:: WORK TASK ::
For the entries below, print exactly the lines between the line holding "unfold State.brakeAt; split" and the line holding "grind [State.clearRef, State.outside]", inclusive, and nothing else.

:: INPUT DATA ::
········

theorem departRegular_outside (s : State) (p : Nat) (c : PlatformCfg) (r : TrainRec) (ad : Option Nat) :
    (State.departRegular s p c r ad).outside = s.outside := by
  grind [State.departRegular, State.outside, authorityOff_outside, keepStart_outside, idleCtx_outside,
      cancelDoor_outside, captureDeparture_outside]

theorem departWithout_outside (s : State) (p : Nat) (c : PlatformCfg) (r : TrainRec) (ad : Option Nat) :
    (State.departWithout s p c r ad).outside = s.outside := by
  grind [State.departWithout, State.outside, updRec_outside, authorityOff_outside, idleCtx_outside,
      captureDeparture_outside, endStart_outside]

theorem fallAt_outside (s : State) (p : Nat) (stamp : Option Nat) : (State.fallAt s p stamp).outside = s.outside := by
  grind [State.fallAt, State.outside, post_outside, removeRec_outside, vacate_outside, testLate_outside,
      departRegular_outside, departWithout_outside]

theorem contextGone_outside (s : State) (p : Nat) : (State.contextGone s p).outside = s.outside := by
  grind [State.contextGone, State.outside, authorityOff_outside, returnHeld_outside, idleCtx_outside, dropAsk_outside]

theorem contextsGone_outside (s : State) (tag : Nat) : (State.contextsGone s tag).outside = s.outside := by
  exact foldl_outside _ _ _ (fun s x => by (repeat' split) <;> grind [State.outside, contextGone_outside])

theorem brakeAt_outside (s : State) (p : Nat) (stamp : Option Nat) : (State.brakeAt s p stamp).outside = s.outside := by
  unfold State.brakeAt; split <;> grind [State.outside, post_outside, updCtx_outside]

theorem setModeDirective_outside (s : State) (mode : Nat) (platform : Option Nat) :
    (State.setModeDirective s mode platform).1.outside = s.outside := by
  unfold State.setModeDirective; split <;> grind [State.outside]

theorem updInc_outside (s : State) (id : IncId) (f : Incident → Incident) : (State.updInc s id f).outside =
    s.outside := by
  grind [State.updInc, State.outside]

theorem markDirty_outside (s : State) (id : IncId) : (State.markDirty s id).outside = s.outside := by
  grind [State.markDirty, State.outside]

theorem broadcastInc_outside (s : State) (id : IncId) : (State.broadcastInc s id).outside = s.outside := by
  grind [State.broadcastInc, State.outside, send_outside, updInc_outside]

theorem flushIncidents_outside (s : State) : (State.flushIncidents s).outside = s.outside := by
  exact foldl_outside _ _ _ (fun s x => by (repeat' split) <;> grind [State.outside, broadcastInc_outside])

theorem actingMoved_outside (s : State) : (State.actingMoved s).outside = s.outside := by
  grind [State.actingMoved, State.outside, post_outside]

theorem announceInc_outside (s : State) (e : Incident) : (State.announceInc s e).outside = s.outside := by
  grind [State.announceInc, State.outside, post_outside]

theorem announceResume_outside (s : State) (e : Incident) : (State.announceResume s e).outside = s.outside := by
  grind [State.announceResume, State.outside, post_outside]

theorem setRef_outside (s : State) (e : Incident) : (State.setRef s e).outside = s.outside := by
  grind [State.setRef, State.outside]

theorem clearRef_outside (s : State) (e : Incident) : (State.clearRef s e).outside = s.outside := by
  grind [State.clearRef, State.outside]

theorem checkLevel_outside (s : State) : (State.checkLevel s).outside = s.outside := by
  grind [State.checkLevel, State.outside, post_outside, select_outside]

theorem dropEscalation_outside (s : State) (id : IncId) : (State.dropEscalation s id).outside = s.outside := by
  grind [State.dropEscalation, State.outside, releaseOpt_outside, updInc_outside]

theorem startEscalation_outside (s : State) (id : IncId) : (State.startEscalation s id).outside = s.outside := by
  grind [State.startEscalation, State.outside, requestTimer_outside, updInc_outside]

theorem escalates_outside (s : State) (id : IncId) : (State.escalates s id).outside = s.outside := by
  grind [State.escalates, State.outside, post_outside, updInc_outside, markDirty_outside, announceInc_outside,
      dropEscalation_outside, startEscalation_outside]

theorem clearInc_outside (s : State) (id : IncId) : (State.clearInc s id).outside = s.outside := by
  grind [State.clearInc, State.outside, post_outside, updInc_outside, markDirty_outside, actingMoved_outside,
      announceResume_outside, clearRef_outside, dropEscalation_outside]

theorem removeInc_outside (s : State) (id : IncId) : (State.removeInc s id).outside = s.outside := by
  grind [State.removeInc, State.outside]

theorem evict_outside (s : State) (e : Incident) : (State.evict s e).outside = s.outside := by
  grind [State.evict, State.outside, post_outside, broadcastInc_outside, actingMoved_outside, clearRef_outside,
      dropEscalation_outside, removeInc_outside]

theorem entersOpen_outside (s : State) (e : Incident) : (State.entersOpen s e).outside = s.outside := by
  grind [State.entersOpen, State.outside, actingMoved_outside, announceInc_outside, setRef_outside]

theorem admitOwn_outside (s : State) (e : Incident) : (State.admitOwn s e).outside = s.outside := by
  grind [State.admitOwn, State.outside, markDirty_outside, actingMoved_outside, setRef_outside,
      startEscalation_outside, entersOpen_outside]

theorem makeRoom_outside (s t : State) (b : Nat) (h : s.makeRoom b = some t) : t.outside = s.outside := by
  unfold State.makeRoom at h
  split at h
  · cases h; rfl
  · split at h
    · cases h; exact evict_outside ..
    · rcases hl : s.lowestPeer b with _ | e
      · simp [hl] at h
      · simp [hl] at h; subst h; exact evict_outside ..

theorem createInc_outside (s : State) (r : Raise) : (State.createInc s r).1.outside = s.outside := by
  unfold State.createInc; dsimp only; split
  · rfl
  · split
    · rename_i heq; have h := makeRoom_outside _ _ _ heq; exact (admitOwn_outside ..).trans (h.trans rfl)
    · rfl

theorem mergeEscalation_outside (s : State) (e x : Incident) : (State.mergeEscalation s e x).outside = s.outside := by
  grind [State.mergeEscalation, State.outside, dropEscalation_outside, startEscalation_outside]

theorem mergeInc_outside (s : State) (e : Incident) (r : Raise) : (State.mergeInc s e r).outside = s.outside := by
  grind [State.mergeInc, State.outside, updInc_outside, markDirty_outside, actingMoved_outside, announceInc_outside,
      setRef_outside, entersOpen_outside, mergeEscalation_outside]

theorem takeRaise_outside (s : State) (r : Raise) : (State.takeRaise s r).1.outside = s.outside := by
  grind [State.takeRaise, State.outside, createInc_outside, mergeInc_outside]

theorem takeEnd_outside (s : State) (k : IncKind) (l : Loc) : (State.takeEnd s k l).outside = s.outside := by
  grind [State.takeEnd, State.outside, updInc_outside, markDirty_outside, actingMoved_outside, clearInc_outside]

········

:: OUTPUT BELOW ::
  unfold State.brakeAt; split <;> grind [State.outside, post_outside, updCtx_outside]

theorem setModeDirective_outside (s : State) (mode : Nat) (platform : Option Nat) :
    (State.setModeDirective s mode platform).1.outside = s.outside := by
  unfold State.setModeDirective; split <;> grind [State.outside]

theorem updInc_outside (s : State) (id : IncId) (f : Incident → Incident) : (State.updInc s id f).outside =
    s.outside := by
  grind [State.updInc, State.outside]

theorem markDirty_outside (s : State) (id : IncId) : (State.markDirty s id).outside = s.outside := by
  grind [State.markDirty, State.outside]

theorem broadcastInc_outside (s : State) (id : IncId) : (State.broadcastInc s id).outside = s.outside := by
  grind [State.broadcastInc, State.outside, send_outside, updInc_outside]

theorem flushIncidents_outside (s : State) : (State.flushIncidents s).outside = s.outside := by
  exact foldl_outside _ _ _ (fun s x => by (repeat' split) <;> grind [State.outside, broadcastInc_outside])

theorem actingMoved_outside (s : State) : (State.actingMoved s).outside = s.outside := by
  grind [State.actingMoved, State.outside, post_outside]

theorem announceInc_outside (s : State) (e : Incident) : (State.announceInc s e).outside = s.outside := by
  grind [State.announceInc, State.outside, post_outside]

theorem announceResume_outside (s : State) (e : Incident) : (State.announceResume s e).outside = s.outside := by
  grind [State.announceResume, State.outside, post_outside]

theorem setRef_outside (s : State) (e : Incident) : (State.setRef s e).outside = s.outside := by
  grind [State.setRef, State.outside]

theorem clearRef_outside (s : State) (e : Incident) : (State.clearRef s e).outside = s.outside := by
  grind [State.clearRef, State.outside]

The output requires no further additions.